Improved Knowledge Distillation via Full Kernel Matrix Transfer

Qi Qian,Hao Li,Juhua Hu
DOI: https://doi.org/10.48550/arXiv.2009.14416
2022-03-30
Abstract:Knowledge distillation is an effective way for model compression in deep learning. Given a large model (i.e., teacher model), it aims to improve the performance of a compact model (i.e., student model) by transferring the information from the teacher. Various information for distillation has been studied. Recently, a number of works propose to transfer the pairwise similarity between examples to distill relative information. However, most of efforts are devoted to developing different similarity measurements, while only a small matrix consisting of examples within a mini-batch is transferred at each iteration that can be inefficient for optimizing the pairwise similarity over the whole data set. In this work, we aim to transfer the full similarity matrix effectively. The main challenge is from the size of the full matrix that is quadratic to the number of examples. To address the challenge, we decompose the original full matrix with Nystr{ö}m method. By selecting appropriate landmark points, our theoretical analysis indicates that the loss for transfer can be further simplified. Concretely, we find that the difference between the original full kernel matrices between teacher and student can be well bounded by that of the corresponding partial matrices, which only consists of similarities between original examples and landmark points. Compared with the full matrix, the size of the partial matrix is linear in the number of examples, which improves the efficiency of optimization significantly. The empirical study on benchmark data sets demonstrates the effectiveness of the proposed algorithm. Code is available at \url{<a class="link-external link-https" href="https://github.com/idstcv/KDA" rel="external noopener nofollow">this https URL</a>}.
Machine Learning,Computer Vision and Pattern Recognition
What problem does this paper attempt to address?
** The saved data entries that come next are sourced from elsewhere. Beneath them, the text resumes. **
/-- Queue entry n of an image as it stands in memory (R328, R330), with its SKIP; attributes the image does not hold come from the
entry the trap removed. A pair word takes the ANCHOR recorded in its entry. A word or a captured operand that has changed is judged anew
for its power class; the judgement of another stands for its whole life (R226). -/
def readEntry (img : List Byte) (judge : IWord → BitVec 19 → List Word → Judged) (n : Nat) (old : QEntry) : QEntry × Bool :=
  let e := 0x200 + 16 * n
  let p := 0x600 + 32 * n
  let w := BitVec.ofNat 32 (imgField img e 4)
  let f := imgField img (e + 10) 3
  let feat := BitVec.ofNat 19 f
  let p0 := imgField img p 8
  let vcfg := BitVec.ofNat 14 p0
  let vlmax := bitsN p0 29 15
  let anchor := BitVec.ofNat 6 (imgField img (e + 13) 1)
  let ops := (upTo (bitsN f 21 2)).map fun i => word (imgField img (p + 8 + 8 * i) 8)
  let same := decide (w = old.word) && decide (anchor.toNat = (old.anchor.map (·.toNat)).getD 0)
  let j := judge w feat ops
  ({ old with
      word := w
      pc := BitVec.ofNat 64 (imgField img (e + 4) 6)
      feat := feat
      popDone := bitN f 19
      ops := ops
      anchor := if same then old.anchor else if j.pair then some anchor else none
      vcfg := vcfg
      vl := bitsN p0 14 15
      vlmax := vlmax
      vill := villOf vcfg.toNat vlmax || (old.vill && old.vcfg == vcfg && old.vlmax == vlmax)
      heavy := if w = old.word ∧ ops = old.ops then old.heavy else j.heavy
      failed := !j.ok || bitN f 23
      since := none }, bitN f 20)

/-- A reservation that stands before those of younger instructions: tags rise in program order (R121, R329). -/
def Thread.reserveInOrder (t : Thread) (q tag : Nat) : Thread :=
  let l := t.q q
  let older := l.takeWhile fun x => decide (x.tag < tag)
  t.setQ q (older ++ { tag := tag, val := none } :: l.drop older.length)

/-- A re-dispatched entry's place in a queue register (R121, R330, R331): the one it has stands while its word names the same
queue; else it is given up, and a word that names one takes its place there in program order, or fails where the queue is full. -/
def Thread.rereserve (t : Thread) (judge : IWord → BitVec 19 → List Word → Judged) (old e : QEntry) : Thread × QEntry :=
  let q0 := (judge old.word old.feat old.ops).q
  let q1 := (judge e.word e.feat e.ops).q
  if q0 = q1 ∨ e.word = old.word then (t, e)
  else
    let t := t.unreserve e.tag
    match q1 with
    | none => (t, e)
    | some q => if (t.q q).length < qDepth q then (t.reserveInOrder q e.tag, e) else (t, { e with failed := true })

/-- The entries of an image re-dispatched in their order (R330): a skipped one gives up its place. -/
def Thread.redispatch (t : Thread) (judge : IWord → BitVec 19 → List Word → Judged) :
    List (QEntry × QEntry × Bool) → Thread × List QEntry
  | [] => (t, [])
  | x :: r =>
    if x.2.2 then (t.unreserve x.1.tag).redispatch judge r
    else
      let y := t.rereserve judge x.1 x.2.1
      let z := y.1.redispatch judge r
      (z.1, y.2 :: z.2)

/-- The entry is a vexit that the VCP will perform. -/
def QEntry.isVexit (e : QEntry) : Bool :=
  !e.failed && match decode e.word with
    | some (.vexit ..) => true
    | _ => false

/-- The return from a trap (R330). `judge` judges a re-dispatched word under R85 and R89. After a trap of vexit itself, which put OPEN
and COUNT back (R179), its re-dispatch clears them again, and they stand as the scalar stream had left them. The
prefix-pending state is lent to the word at TPC where TPC still holds what the trap wrote (R330 step 3): after a syscall that is the
word behind it, and a TPC set back to the syscall's own address loses it, where R92 speaks of the successor's address (log 39). The image
is read where it stands; if it cannot be read, the answer is the trap cause, or none while it is held. -/
def State.sretOp (s : State) (h : Nat) (t : Thread) (judge : IWord → BitVec 19 → List Word → Judged) : Acc State :=
  match s.checkAccess t .S .load t.grbase.toNat 4096 with
  | .error c => .trap c
  | .ok (.dram pa _) =>
    if ¬ s.routed pa ∨ (linesOf pa 4096).any fun l => (s.ownerOf l).isSome then .hold
    else if s.lineError pa 4096 then .trap 6
    else
      let img := s.physBytes pa 4096
      let read := ((upTo t.imgq.length).zip t.imgq).map fun x => (x.2, readEntry img judge x.1 x.2)
      let w := imgField img 0x100 8
      let same := t.tpc = t.trapPc
      let feat := BitVec.ofNat 19 w
      let r := t.redispatch judge read
      let t := r.1
      let vlmax := if t.cfgDirty then vlmaxOf (onesN 8 t.octets.toNat) t.vcfg.toNat else t.vlmax
      let vill := villOf t.vcfg.toNat vlmax || (t.cfgDirty && decide (vlmax < t.vl))
      let vcfg := word (bitsN t.vcfg.toNat 0 63 + boolN vill * 2 ^ 63)
      .ok (s.setTh h { t with
        vcfg := vcfg, vlmax := vlmax
        vl := if vill then 0 else t.vl
        queue := r.2
        imgq := []
        vstop := match t.vstopPast, r.2.any (fun x => x.isVexit) with
          | some v, true => BitVec.ofNat 21 (bitsN t.vstop.toNat 0 15 + bitsN v.toNat 15 6 * 2 ^ 15)
          | _, _ => t.vstop
        vstopPast := none
        vstart := if (read.take 1).any (·.2.2) then 0 else t.vstart
        pend := if same ∧ (feat ≠ 0 ∨ bitN w 19) then some { feat := feat, popDone := bitN w 19, fromSret := true }
          else none
        anchor := if same ∧ bitN w 20 then some (BitVec.ofNat 6 (bitsN w 21 6)) else none
        handler := false
        pc := t.tpc })
  | .ok _ => .trap 5
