/-- An element-wise operation: its descriptor form, its function of a, b and the destination, and whether it reads the
destination. -/
structure EOp where
  form : DForm
  fn : Word → Nat → Nat → Nat → ERes
  fused : Bool

def EOp.int (op : IntOp) : EOp := { form := op.form, fn := fun d a b _ => intElem op d a b, fused := false }
def EOp.fp (op : FpOp) : EOp := { form := op.form, fn := fpElem op, fused := op.fused }
def EOp.un (op : UnOp) : EOp :=
  { form := if op = .sqrt then .sqrt else .trans, fn := fun d a _ _ => unElem op d a, fused := false }
def EOp.sgn : EOp := { form := .afp, fn := fun d a b _ => sgnElem d a b, fused := false }
def EOp.cls : EOp := { form := .afp, fn := fun d a _ _ => clsElem d a, fused := false }
def EOp.cvt : EOp := { form := .cvt, fn := fun d a _ _ => convert (dAfmt d) (dDfmt d) (dRnd d) a, fused := false }

/-- Source b: a register group, a scalar's low bits (R146), or none. -/
inductive BSrc where
  | vec (r : BitVec 6) | val (x : Nat) | none
deriving DecidableEq, Repr

/-- The destination's width in bits: DFMT's, or SEW where DFMT is not read. -/
def EOp.width (o : EOp) (e : QEntry) (d : Word) : Nat := if o.form = .afp then e.sew else fmtBits (dDfmt d)

/-- The checks of R53, R145, R147 and R86 on an element-wise operation. -/
def EOp.ok (o : EOp) (e : QEntry) (vd va : BitVec 6) (b : BSrc) : Bool :=
  let d := e.desc
  descOk o.form e.sew d &&
    groupsOk ([(vd.toNat, e.emul (o.width e d)), (va.toNat, e.lmul)] ++ match b with
      | .vec r => [(r.toNat, e.lmul)]
      | _ => []) &&
    dregOk e vd (e.emul (o.width e d))

/-- An element-wise operation performed (R163, R164): the thread, and its flags. -/
def EOp.run (o : EOp) (t : Thread) (e : QEntry) (pres : List Bool) (vd va : BitVec 6) (b : BSrc) : Thread × Nat :=
  let d := e.desc
  let n := e.vlmax
  let wd := o.width e d / 8
  let bs := match b with
    | .vec r => t.elems e r e.w n
    | .val x => List.replicate n (x % 2 ^ e.sew)
    | .none => List.replicate n 0
  let cs := if o.fused then t.elems e vd wd n else List.replicate n 0
  let r := mapPres t.vstart (o.fn d) 0 pres (t.elems e va e.w n) bs cs
  ((t.writeVec e vd wd pres (r.map (·.1))).markSat d r, joinFlags r)

/-- An element-wise instruction at the VCP. -/
def perfElem (o : EOp) (i : Instr) (vd va : BitVec 6) (b : BSrc) (s : State) (h : Nat) (t : Thread) (e : QEntry) : VOut :=
  if o.ok e vd va b then
    let r := o.run t e (presents t e i e.vlmax) vd va b
    .ok (s.setTh h r.1) r.2 none
  else .illegal s

/-- Source b of a V3 word (R146): the captured scalar with x = 1. -/
def QEntry.bsrc (e : QEntry) (vb : BitVec 6) (x : Bool) : BSrc := if x then .val (e.op 0).toNat else .vec vb

/-- A condition code's answer on an ordering: less, equal (R83). un (6), which compareF answers itself, holds of no integers: what a vexit
with it and an integer AFMT answers the spec leaves open (log 66). -/
def condOf (c : Nat) (lt eq : Bool) : Bool :=
  match c with
  | 0 => eq
  | 1 => !eq
  | 2 => lt
  | 3 => lt || eq
  | 4 => !lt && !eq
  | 5 => !lt
  | _ => false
The problem that this paper attempts to solve is how to efficiently transmit all the similarity matrices of the teacher model to the student model during the knowledge distillation process. Traditional knowledge distillation methods mainly focus on transmitting part of the similarity matrices within each mini - batch, which is less efficient in optimizing the pairwise similarity of the entire data set. This paper proposes a new method. By using the Nyström method to perform low - rank approximation on the full similarity matrix and selecting appropriate landmark points, the full similarity matrix can be effectively transmitted and the performance of the student model can be improved. Specifically, the paper addresses the following challenges: 1. **Efficiency problem of full - matrix transmission**: Since the size of the full similarity matrix is proportional to the square of the number of samples, directly transmitting the full matrix is not feasible in practical applications. In this paper, the full matrix is approximated with low - rank by the Nyström method, which significantly reduces the amount of data to be transmitted. 2. **Selection of landmark points**: The paper proposes using class centers as landmark points, which not only improves the accuracy of the approximation but also ensures the efficiency of the optimization process. 3. **Theoretical guarantee**: The paper provides a theoretical analysis, proving that by optimizing the differences between landmark points, the differences between full matrices can be effectively approximated, thus providing a new perspective for knowledge distillation. Through these improvements, the method proposed in the paper can significantly improve the performance of the student model without incurring additional losses.